-- ==== Sys2Proof/Machine/Conditions.lean ====
section
/-!
DEFINITION. The Condition Table (chapter 10): occurrences, reading, clearing, attention.
-/

namespace Sys2Proof.Machine

/-! ## Occurrences and deassertion notices (R160, R164) -/

/-- A slot after an occurrence at this epoch (R160). -/
def Slot.occurred (epoch : Word16) (t : Slot) : Slot where
  latched := true
  occurrences := Nat.min (t.occurrences + 1) Config.maxOccurrences
  lastEpoch := some epoch
  seenBy := PortSet.none
  clearPending := false

/-- A port's attention after an occurrence of a kind (R160). -/
def Attention.called (kind : Nat) (x : Attention) : Attention := { x with latch := x.latch || x.mask.getLsbD kind }

/-- The table with one slot replaced. -/
def ConditionTable.setSlot (i : SlotNo) (t : Slot) (k : ConditionTable) : ConditionTable :=
  { k with slots := put k.slots i t }

/-- The table after an occurrence for a slot (R160). -/
def ConditionTable.occurred (i : SlotNo) (epoch : Word16) (k : ConditionTable) : ConditionTable :=
  ConditionTable.formLines
    { k.setSlot i ((k.slots.get i).occurred epoch) with
      a := k.a.called (kindOf i), b := k.b.called (kindOf i), s := k.s.called (kindOf i) }

/-- The table after a deassertion notice of a line (R164). -/
def ConditionTable.deasserted (n : Line) (k : ConditionTable) : ConditionTable :=
  if (k.slots.get (lineSlot n)).clearPending then (k.setSlot (lineSlot n) Slot.clear).formLines else k.formLines

/-- The state with the Condition Table's state replaced. -/
def State.setConditions (k : ConditionTable) (s : State) : State := { s with conditions := k }

/-- OCCURRENCE (R160): the Condition Table takes the next occurrence of a slot, after a deassertion notice sent
before it (R161). -/
def execOccurrence (i : SlotNo) (s : State) : Host.Outcome State Fault Refusal :=
  .next <|
    match s.take (Message.concernsSlot i) with
    | some (.occurrence _, s') => s'.setConditions (s'.conditions.occurred i s'.timebase.counter)
    | _ => s

/-- DEASSERTION_NOTICE (R164): the Condition Table takes a line's next deassertion notice, after an occurrence sent
before it (R161). -/
def execDeassertionNotice (n : Line) (s : State) : Host.Outcome State Fault Refusal :=
  .next <|
    match s.take (Message.concernsSlot (lineSlot n)) with
    | some (.deassertion _, s') => s'.setConditions (s'.conditions.deasserted n)
    | _ => s

/-! ## Reading (R162) -/

/-- The latched slots from a start slot on, in ascending order. -/
def ConditionTable.latchedFrom (k : ConditionTable) (start : Nat) : List SlotNo :=
  (List.finRange 75).filter fun i => decide (start ≤ i.val) && (k.slots.get i).latched

/-- The slots a READ CONDITIONS selects (R162). -/
def ConditionTable.selected (k : ConditionTable) (start : Nat) : List SlotNo :=
  (k.latchedFrom start).take Config.recordsPerRead

/-- The slots with a port marked in the seen-by set of each slot listed (R162). -/
def markSeen (p : Port) (is : List SlotNo) (slots : Vector Slot 75) : Vector Slot 75 :=
  Vector.ofFn fun i =>
    if i ∈ is then { slots.get i with seenBy := (slots.get i).seenBy.add p } else slots.get i

/-- The table after a READ CONDITIONS of a port (R162). -/
def ConditionTable.readBy (p : Port) (start : Nat) (k : ConditionTable) : ConditionTable :=
  ConditionTable.formLines { k with slots := markSeen p (k.selected start) k.slots }

/-- The DONE of a READ CONDITIONS, from the table before it and the table after it (R162, R184); the more-indicator is
sent as 1 where set and 0 where clear (log entry 20). -/
def conditionsReply (start : Nat) (k after : ConditionTable) : Reply :=
  .done (natBytes 1 (k.selected start).length
    ++ [boolByte (decide (Config.recordsPerRead < (k.latchedFrom start).length))]
    ++ (k.selected start).flatMap fun i => encodeSlot i (after.slots.get i))

/-- A request naming a slot that is not in the table (R162, R163). -/
def Reply.badSlot : Reply := .refused .range .conditionSlot noNumber

/-- READ CONDITIONS (R162). -/
def readConditions (p : Port) (start : Nat) (s : State) : Reply × State :=
  if start < 75 then
    (conditionsReply start s.conditions (s.conditions.readBy p start), s.setConditions (s.conditions.readBy p start))
  else (.badSlot, s)

/-- READ_CONDITIONS (R162). -/
def execReadConditions (p : Port) (s : State) : Host.Outcome State Fault Refusal :=
  .next <|
    serve .conditions p
      (fun body s =>
        match body with
        | .readConditions start => some (readConditions p start s)
        | _ => none) s

/-! ## Clearing (R163) -/

/-- The result of one listed slot, in the order of the codes (R163). -/
inductive ClearResult where
  | cleared | clearPending | notCleared
  deriving DecidableEq, Repr

/-- The code of a result (R163). -/
def ClearResult.code : ClearResult → Byte
  | .cleared => 0 | .clearPending => 1 | .notCleared => 2

/-- Whether a slot's line is asserted under EDGE_AND_LEVEL and so holds it back from clearing (R163). -/
def heldByLine (lines : Vector FaultLine 8) (i : SlotNo) : Bool :=
  match lineOfSlot i with
  | none => false
  | some n => decide ((lines.get n).config.sensitivity = .edgeAndLevel) && (lines.get n).asserted

/-- One entry of a CLEAR CONDITIONS: its result and the slot after it (R163). DESIGN CHOICE: a slot already clear-pending
is judged by the same table, so a line found EDGE or deasserted ends it here, beside the three events of R164 (log
entry 33). -/
def clearOne (lines : Vector FaultLine 8) (p : Port) (i : SlotNo) (t : Slot) : ClearResult × Slot :=
  if t.latched && t.seenBy.has p then
    if heldByLine lines i then (.clearPending, { t with clearPending := true }) else (.cleared, Slot.clear)
  else (.notCleared, t)

/-- The entries of a CLEAR CONDITIONS in list order: the results' bytes and the slots after them (R163). -/
def clearAll (lines : Vector FaultLine 8) (p : Port) : List SlotNo → Vector Slot 75 → List Byte × Vector Slot 75
  | [], slots => ([], slots)
  | i :: is, slots =>
    let x := clearOne lines p i (slots.get i)
    let rest := clearAll lines p is (put slots i x.2)
    (BitVec.ofNat 8 i.val :: x.1.code :: rest.1, rest.2)

/-- The slots a list of bytes names; none where a byte names no slot. -/
def slotsOf : List Byte → Option (List SlotNo)
  | [] => some []
  | b :: bs =>
    match slotOf b.toNat, slotsOf bs with
    | some i, some is => some (i :: is)
    | _, _ => none

/-- CLEAR CONDITIONS (R163). -/
def clearConditions (p : Port) (list : List Byte) (s : State) : Reply × State :=
  if Config.maxClears < list.length then (.refused .range .clearCount noNumber, s)
  else match slotsOf list with
    | none => (.badSlot, s)
    | some is =>
      let x := clearAll s.lines p is s.conditions.slots
      (.done (natBytes 1 is.length ++ x.1), s.setConditions ({ s.conditions with slots := x.2 }).formLines)

/-- CLEAR_CONDITIONS (R163). -/
def execClearConditions (p : Port) (s : State) : Host.Outcome State Fault Refusal :=
  .next <|
    serve .conditions p
      (fun body s =>
        match body with
        | .clearConditions list => some (clearConditions p list s)
        | _ => none) s

/-! ## Attention (R166 to R168) -/

/-- The attention mode a code names (R178). -/
def AttentionMode.ofCode : Nat → Option AttentionMode
  | 0 => some .edge
  | 1 => some .level
  | _ => none

/-- Whether a mask names no kind above 18 (R166). -/
def maskFits (mask : Mask24) : Bool := decide (mask.toNat < 2 ^ 19)

/-- The three bytes of a mask (R178). -/
def maskBytes (mask : Mask24) : List Byte := natBytes 3 mask.toNat

/-- The table with a port's mask and mode replaced and the lines formed anew (R166). -/
def ConditionTable.withAttention (p : Port) (mask : Mask24) (mode : AttentionMode) (k : ConditionTable) :
    ConditionTable :=
  (k.setAttention p { k.attention p with mask := mask, mode := mode }).formLines

/-- SET ATTENTION, in the order of R166. -/
def setAttention (p : Port) (mask : Mask24) (mode : Nat) (s : State) : Reply × State :=
  if !maskFits mask then (.refused .range .attentionMask noNumber, s)
  else match AttentionMode.ofCode mode with
    | none => (.refused .range .attentionMode noNumber, s)
    | some m => (.done (maskBytes mask ++ [m.code]), s.setConditions (s.conditions.withAttention p mask m))

/-- SET_ATTENTION (R166). -/
def execSetAttention (p : Port) (s : State) : Host.Outcome State Fault Refusal :=
  .next <|
    serve .conditions p
      (fun body s =>
        match body with
        | .setAttention mask mode => some (setAttention p mask mode s)
        | _ => none) s

/-- The table with a port's attention latch cleared and the lines formed anew (R168). -/
def ConditionTable.acknowledged (p : Port) (k : ConditionTable) : ConditionTable :=
  (k.setAttention p { k.attention p with latch := false }).formLines

/-- ACKNOWLEDGE (R168). -/
def execAcknowledge (p : Port) (s : State) : Host.Outcome State Fault Refusal :=
  .next (serveOnly .conditions p .acknowledge (fun s => (.done [], s.setConditions (s.conditions.acknowledged p))) s)

/-- The DONE of a READ CONFIG of ATTENTION: mask, mode and latch of the port (R166, R182); the latch is sent as 1 where
set and 0 where clear (log entry 20). -/
def attentionReply (x : Attention) : Reply := itemReply .attention_ (maskBytes x.mask ++ [x.mode.code, boolByte x.latch])

/-- READ_CONFIG_ATTENTION (R166, R182). -/
def execReadConfigAttention (p : Port) (s : State) : Host.Outcome State Fault Refusal :=
  .next (readItem .attention_ p (fun _ s => attentionReply (s.conditions.attention p)) s)

/-- A holder's CONFIGURE of a read-only item (R115, R166). -/
def Reply.isReadOnly : Reply := .refused .range .readOnly noNumber

/-- CONFIGURE_ATTENTION (R166, R182): refused. -/
def execConfigureAttention (p : Port) (s : State) : Host.Outcome State Fault Refusal :=
  .next (configureItem .attention_ p (fun _ => holderOnly p fun s => (.isReadOnly, s)) s)

/-! ## INITIALIZE (R170) -/

/-- A port's attention at an initialize notice: mask and mode kept, latch cleared (R170). -/
def Attention.unlatched (x : Attention) : Attention := { x with latch := false }

/-- The table after its initialize notice (R170). -/
def ConditionTable.initialized (k : ConditionTable) : ConditionTable :=
  ConditionTable.formLines ⟨Vector.replicate 75 Slot.clear, k.a.unlatched, k.b.unlatched, k.s.unlatched⟩

/-- CONDITION_TABLE_INITIALIZE (R170). -/
def execConditionTableInitialize (s : State) : Host.Outcome State Fault Refusal :=
  .next (takeInitNotice .conditionTable (fun s => s.setConditions s.conditions.initialized) s)

end Sys2Proof.Machine
end

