/-! ## The commands -/

/-- Channel c's sequencer takes its next epoch tick where the test on its record holds. -/
def tickChannel (c : Chan) (due : Channel → Bool) (s : State) : State :=
  if due (s.channels.get c) then
    takeTick (.sequencer c) (fun _ s => s.commit c ((s.channels.get c).tick s.params)) s
  else s

/-- SEQUENCER_TICK (R76, R78, R80): a sequencer takes an epoch tick. -/
def execSequencerTick (c : Chan) (s : State) : Host.Outcome State Fault Refusal :=
  .next (tickChannel c (fun _ => true) s)

/-- LOCK_TIMEOUT (R76): the tick that reaches TUNE_LIMIT (log entry 4). -/
def execLockTimeout (c : Chan) (s : State) : Host.Outcome State Fault Refusal :=
  .next (tickChannel c (Channel.timesOut s.params) s)

/-- BLANKING_END (R76): the tick that brings the blanking count to 2 (log entry 4). -/
def execBlankingEnd (c : Chan) (s : State) : Host.Outcome State Fault Refusal :=
  .next (tickChannel c (Channel.endsBlanking s.params) s)

/-- SETTLING_EXPIRY (R78): the tick at which settling expires (log entry 4). -/
def execSettlingExpiry (c : Chan) (s : State) : Host.Outcome State Fault Refusal :=
  .next (tickChannel c (Channel.endsSettling s.params) s)

/-- ENTRY_CHANGE (R91 to R93): a sequencer takes its next entry change. -/
def execEntryChange (c : Chan) (s : State) : Host.Outcome State Fault Refusal :=
  .next <|
    match s.take (Message.isEntryChange c) with
    | some (.entryChange _ e, s') =>
      s'.commit c ((s'.channels.get c).entryChanged s'.plan.raster (decide (s'.mode.mode = .operate)) e)
    | _ => s

/-- SITE_START (R90): a sequencer takes its next site start, after the entry changes sent before it. -/
def execSiteStart (c : Chan) (s : State) : Host.Outcome State Fault Refusal :=
  .next <|
    match s.take (Message.beforeSiteStart c) with
    | some (.siteStart _, s') => s'.commit c ((s'.channels.get c).siteStart s'.plan.raster)
    | _ => s

/-- SITE_STOP (R90): a sequencer takes its next site stop. -/
def execSiteStop (c : Chan) (s : State) : Host.Outcome State Fault Refusal :=
  .next <|
    match s.take (Message.isSiteNotice c) with
    | some (.siteStop _, s') => s'.commit c (s'.channels.get c).siteStop
    | _ => s

/-- LOCK_LINE_CHANGE (R77): a lock line takes another level than the one recorded. -/
def execLockLineChange (c : Chan) (side : Side) (asserted : Bool) (s : State) : Host.Outcome State Fault Refusal :=
  .next <|
    whenRunning
      (fun s =>
        if (s.channels.get c).lock side = asserted then s
        else s.commit c (((s.channels.get c).setLock side asserted).lockChanged s.params asserted)) s

/-- TUNE_WRITE_COMPLETION (R75): a sequencer takes its next write completion. -/
def execTuneWriteCompletion (c : Chan) (s : State) : Host.Outcome State Fault Refusal :=
  .next <|
    match s.take (Message.isCompletion c) with
    | some (.completion w, s') => s'.commit c ((s'.channels.get c).completed w.target.device w.value).only
    | _ => s

/-- A sequencer takes its next window result where it is of this quantity (R116). -/
def takeResult (c : Chan) (q : Quantity) (f : SequencerParams → Channel → WindowResult → SeqOutcome) (s : State) :
    State :=
  match s.take (Message.isResult c) with
  | some (.result _ w, s') => if w.quantity = q then s'.commit c (f s'.params (s'.channels.get c) w) else s
  | _ => s

/-- RX_RESULT (R79, R81, R82). -/
def execRxResult (c : Chan) (s : State) : Host.Outcome State Fault Refusal :=
  .next <|
    takeResult c .rx (fun _ r w => if r.governedBy c w.channel then r.governingRx w.mean else r.only) s

/-- REFL_RESULT (R83, R84). -/
def execReflResult (c : Chan) (s : State) : Host.Outcome State Fault Refusal :=
  .next <| takeResult c .refl (fun p r w => r.reflected p w.mean) s

/-- FWD_RESULT (R85). -/
def execFwdResult (c : Chan) (s : State) : Host.Outcome State Fault Refusal :=
  .next <| takeResult c .fwd (fun p r w => r.forward p w.mean) s

/-- FAULT_SHUTDOWN (R87): a sequencer takes a fault shutdown. -/
def execFaultShutdown (c : Chan) (s : State) : Host.Outcome State Fault Refusal :=
  .next <|
    match s.take (Message.isFaultShutdown c) with
    | some (_, s') => s'.commit c (s'.channels.get c).faultShutdown
    | none => s

/-- Whether a latched LINE_ASSERTED slot of a SHUTDOWN line bound to the channel stands (R88 step 5). -/
def State.shutdownLine (s : State) (c : Chan) (n : Line) : Bool :=
  (s.conditions.slots.get (lineSlot n)).latched && decide ((s.lines.get n).config.action = .shutdown)
    && (s.lines.get n).config.channels.getLsbD c.val

/-- RESTART CHANNEL by the sequencer of the channel named (R88). -/
def restartChannel (p : Port) (c : Chan) (s : State) : Reply × State :=
  holderOnly p
    (fun s =>
      if s.mode.mode = .standby then (.wrongMode, s)
      else if (s.channels.get c).state ≠ .shutdown then
        (.refused .state .notShutdown (BitVec.ofNat 8 c.val), s)
      else
        match lowestChan (s.shutdownLine c) with
        | some n => (.refused .faultPresent .lineShutdown (BitVec.ofNat 8 (lineSlot n).val), s)
        | none => (.done [], s.commit c ((s.channels.get c).enterTuning s.plan.raster))) s

/-- A request naming no channel, at the Channel Sequencer block (R88, R95). -/
def Reply.noChannel : Reply := .refused .range .channel noNumber

/-- RESTART_CHANNEL (R88). -/
def execRestartChannel (p : Port) (channel : Byte) (s : State) : Host.Outcome State Fault Refusal :=
  .next <|
    serve (channelOwner channel) p
      (fun body s =>
        match body with
        | .restartChannel n =>
          if n ≠ channel then none
          else match chanOf channel.toNat with
            | some c => some (restartChannel p c s)
            | none => some (holderOnly p (fun s => (.noChannel, s)) s)
        | _ => none) s

/-- READ_CHANNEL (R95): any port, no state changed. -/
def execReadChannel (p : Port) (channel : Byte) (s : State) : Host.Outcome State Fault Refusal :=
  .next <|
    serve (channelOwner channel) p
      (fun body s =>
        match body with
        | .readChannel n =>
          if n ≠ channel then none
          else match chanOf channel.toNat with
            | some c => some (.done (encodeChannel c (s.channels.get c) (s.gate c)), s)
            | none => some (.noChannel, s)
        | _ => none) s

end Sys2Proof.Machine
end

- - - - - - -

> **PROBLEM DETAILS**
Would you copy, unchanged, the stretch of the records above that begins at the line containing "def execOccurrence (i" and ends at the line containing "match s.take (Message.concernsSlot (lineSlot", and only that?

> **ANSWER SPACE**
def execOccurrence (i : SlotNo) (s : State) : Host.Outcome State Fault Refusal :=
  .next <|
    match s.take (Message.concernsSlot i) with
    | some (.occurrence _, s') => s'.setConditions (s'.conditions.occurred i s'.timebase.counter)
    | _ => s

/-- DEASSERTION_NOTICE (R164): the Condition Table takes a line's next deassertion notice, after an occurrence sent
before it (R161). -/
def execDeassertionNotice (n : Line) (s : State) : Host.Outcome State Fault Refusal :=
  .next <|
    match s.take (Message.concernsSlot (lineSlot n)) with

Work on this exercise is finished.